___ MATERIAL FOR THE TASK ___

/-- The group between clauses, with a clause of three nops at the start of its code. -/
def between (seg : Nat) : State :=
  let s := base.setCore 0 { base.coreAt 0 with segs := [(0, { st := seg, va := 0 })] }
  let s := s.setGrp { s.grp with clause := none }
  puts s [(iloc 0 0, 4, 0xC0000003), (iloc 0 4, 4, 0x02000000), (iloc 0 8, 4, 0x02000000), (iloc 0 12, 4, 0x02000000)]
def outWrite : OutWrite := { regs := [.s 5], vals := some [7], tok := 9, slices := 1 }
def stalledOp (kind : MKind) : MOp :=
  { agent := 0, unit := 1, core := 0, kind := kind, bytes := 4, elems := [{ lane := 0, addr := 64, data := 5 }]
    slices := 0xFFFF, tok := 9 }
def sleeping (w : Option Nat) (l : List Nat) (m : Msg) : State := heard (base.setGrp { base.grp with wake := w, yieldFor := l }) m
theorem met_GroupEvents :
    (base.grp.select.isSome = true ∧ base.grp.atBoundary = false) ∧
    (∀ st ∈ [0, 1, 2],
      let s := between st
      let g0 : Group := { s.grp with clause := none }
      let g1 := g0.resolveAll.split
      s.grp.atBoundary = true ∧ g0.ecc = none ∧ (s.unitAt s.grp.unit).ending = false ∧ g1.finished = false ∧
        (∃ p, g1.select = some p ∧ ((sliceList ((g1.regang p).2).slices).findSome? fun i =>
          ((g1.regang p).1.slices.getD i {}).fell) = none) ∧
        ((s.coreAt 0).seg 0).st = st ∧ s.clean) ∧
    (let s := between 2
     s.codeWord 0 0 = 0xC0000003 ∧ clauseCheck (s.fetchAs 0) 0 (s.codeWord 0 0) [s.codeWord 0 4, s.codeWord 0 8, s.codeWord 0 12] = none ∧
      (clauseCheck (s.fetchAs 0) 0 (s.codeWord 0 0) [0xFFFFFFFF, s.codeWord 0 8, s.codeWord 0 12]).isSome = true) ∧
    (let s := heard (base.setGrp { base.grp with outs := [outWrite] }) (.registerWriteComplete 0 0)
     s.msg = .registerWriteComplete 0 0 ∧ (s.grpOf 0).outs[0]? = some outWrite ∧ (s.grpOf 0).outs[1]? = none) ∧
    (∀ kind ∈ [MKind.load, .store],
      let s := heard { base with stalled := [stalledOp kind] } (.memoryAccessPerform 0)
      s.msg = .memoryAccessPerform 0 ∧ s.stalled[0]? = some (stalledOp kind) ∧ (∀ p, s.migOf p = none) ∧ s.clean ∧
        (s.grpOf (stalledOp kind).agent).unit = (stalledOp kind).unit ∧ (stalledOp kind).acq = none ∧
        s.able (stalledOp kind) (s.stalled.take 0) ≠ [] ∧ (stalledOp kind).got = []) ∧
    (let w : VisW := { agent := 85, core := 5, addr := 0, old := [0], unseen := [3] }
     let s := heard { base with vis := [w] } (.writeVisibleAtDie 3)
     s.msg = .writeVisibleAtDie 3 ∧ ∃ w ∈ s.vis, 3 ∈ w.unseen) ∧
    (isHbm (hloc 1 0 64) = true ∧ isHbm 64 = false) ∧
    (let s := sleeping (some 0) [3] (.yieldTimeout 0)
     s.msg = .yieldTimeout 0 ∧ (s.grpOf 0).wake = some 0 ∧ 0 ≤ s.cycle ∧ (s.grpOf 0).yieldFor ≠ []) ∧
    (let s := sleeping (some 0) [] (.sleepEnd 0)
     s.msg = .sleepEnd 0 ∧ (s.grpOf 0).wake = some 0 ∧ 0 ≤ s.cycle ∧ (s.grpOf 0).yieldFor = []) ∧
    (let s := heard (base.setCore 0 { base.coreAt 0 with passed := [(2, 7)] }) (.backgroundForcedIssue 0 2)
     s.msg = .backgroundForcedIssue 0 2 ∧ FMap.get 0 (s.coreAt 0).passed 2 = 7) ∧
    (let s := heard base (.xpoolTakeEffect 1)
     s.msg = .xpoolTakeEffect 1 ∧ ∀ p ∈ s.units, p.2.core = 1 → p.2.started = true → p.2.away = true) ∧
    (let s := between 0
     let s := heard (s.setGrp { s.grp with cancel := true }) (.cancel 0)
     let g := s.grpOf 0
     s.msg = .cancel 0 ∧ g.live = true ∧ g.cancel = true ∧ g.paths ≠ [] ∧ (s.unitAt g.unit).ending = false ∧
      g.atBoundary = true ∧ g.nextPc = some 0 ∧ s.segState 0 0 ≠ 2 ∧ (s.unitAt g.unit).slots = [0]) := by
  refine ⟨by decide +kernel, ?_, by decide +kernel, by decide +kernel, ?_, by decide +kernel, by decide +kernel, by decide +kernel, by decide +kernel, by decide +kernel, by decide +kernel,
    by decide +kernel⟩
  · intro st h
    simp only [List.mem_cons, List.not_mem_nil, or_false] at h
    rcases h with rfl | rfl | rfl <;>
      exact ⟨rfl, rfl, rfl, rfl, ⟨_, rfl, by decide +kernel⟩, rfl, by decide +kernel, by decide +kernel⟩
  · intro kind h
    simp only [List.mem_cons, List.not_mem_nil, or_false] at h
    rcases h with rfl | rfl <;> exact ⟨rfl, rfl, migOf_none rfl, ⟨rfl, rfl, rfl⟩, rfl, rfl, by decide +kernel⟩

/-- Two tile drains of one batch, one of them done; a late error; a cancel that waits for it. -/
theorem met_GroupEvents_more :
    (let o (tok : Nat) (vals : Option (List Word)) : OutWrite := { regs := [.t 0 0], vals := vals, tok := tok, slices := 1 }
     ∀ second ∈ [none, some [8]],
       let s := heard ((base.setGrp { base.grp with outs := [o 4 (some [7]), o 5 second] }).setCore 0
         { base.coreAt 0 with tileDrains := [(0, 0, 4), (0, 0, 5)] }) (.registerWriteComplete 0 0)
       s.msg = .registerWriteComplete 0 0 ∧ s.drainToks 0 (o 4 (some [7])) ≠ []) ∧
    (let s := between 2
     let s := s.setGrp { s.grp with ecc := some { addr := 64, thread := 5, slices := 1 } }
     s.grp.atBoundary = true ∧ s.grp.ecc.isSome = true) := by
  decide +kernel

___

- **WHAT IS BEING ASKED**:
All that is wanted is an exact copy of the lines above from the one with "((g1.regang p).1.slices.getD i" through the one with "s.codeWord 0 0 = 0xC0000003", with both ends included.

- **RESULT FOR THIS EXERCISE**:
          ((g1.regang p).1.slices.getD i {}).fell) = none) ∧
        ((s.coreAt 0).seg 0).st = st ∧ s.clean) ∧
    (let s := between 2
     s.codeWord 0 0 = 0xC0000003 ∧ clauseCheck (s.fetchAs 0) 0 (s.codeWord 0 0) [s.codeWord 0 4, s.codeWord 0 8, s.codeWord 0 12] = none ∧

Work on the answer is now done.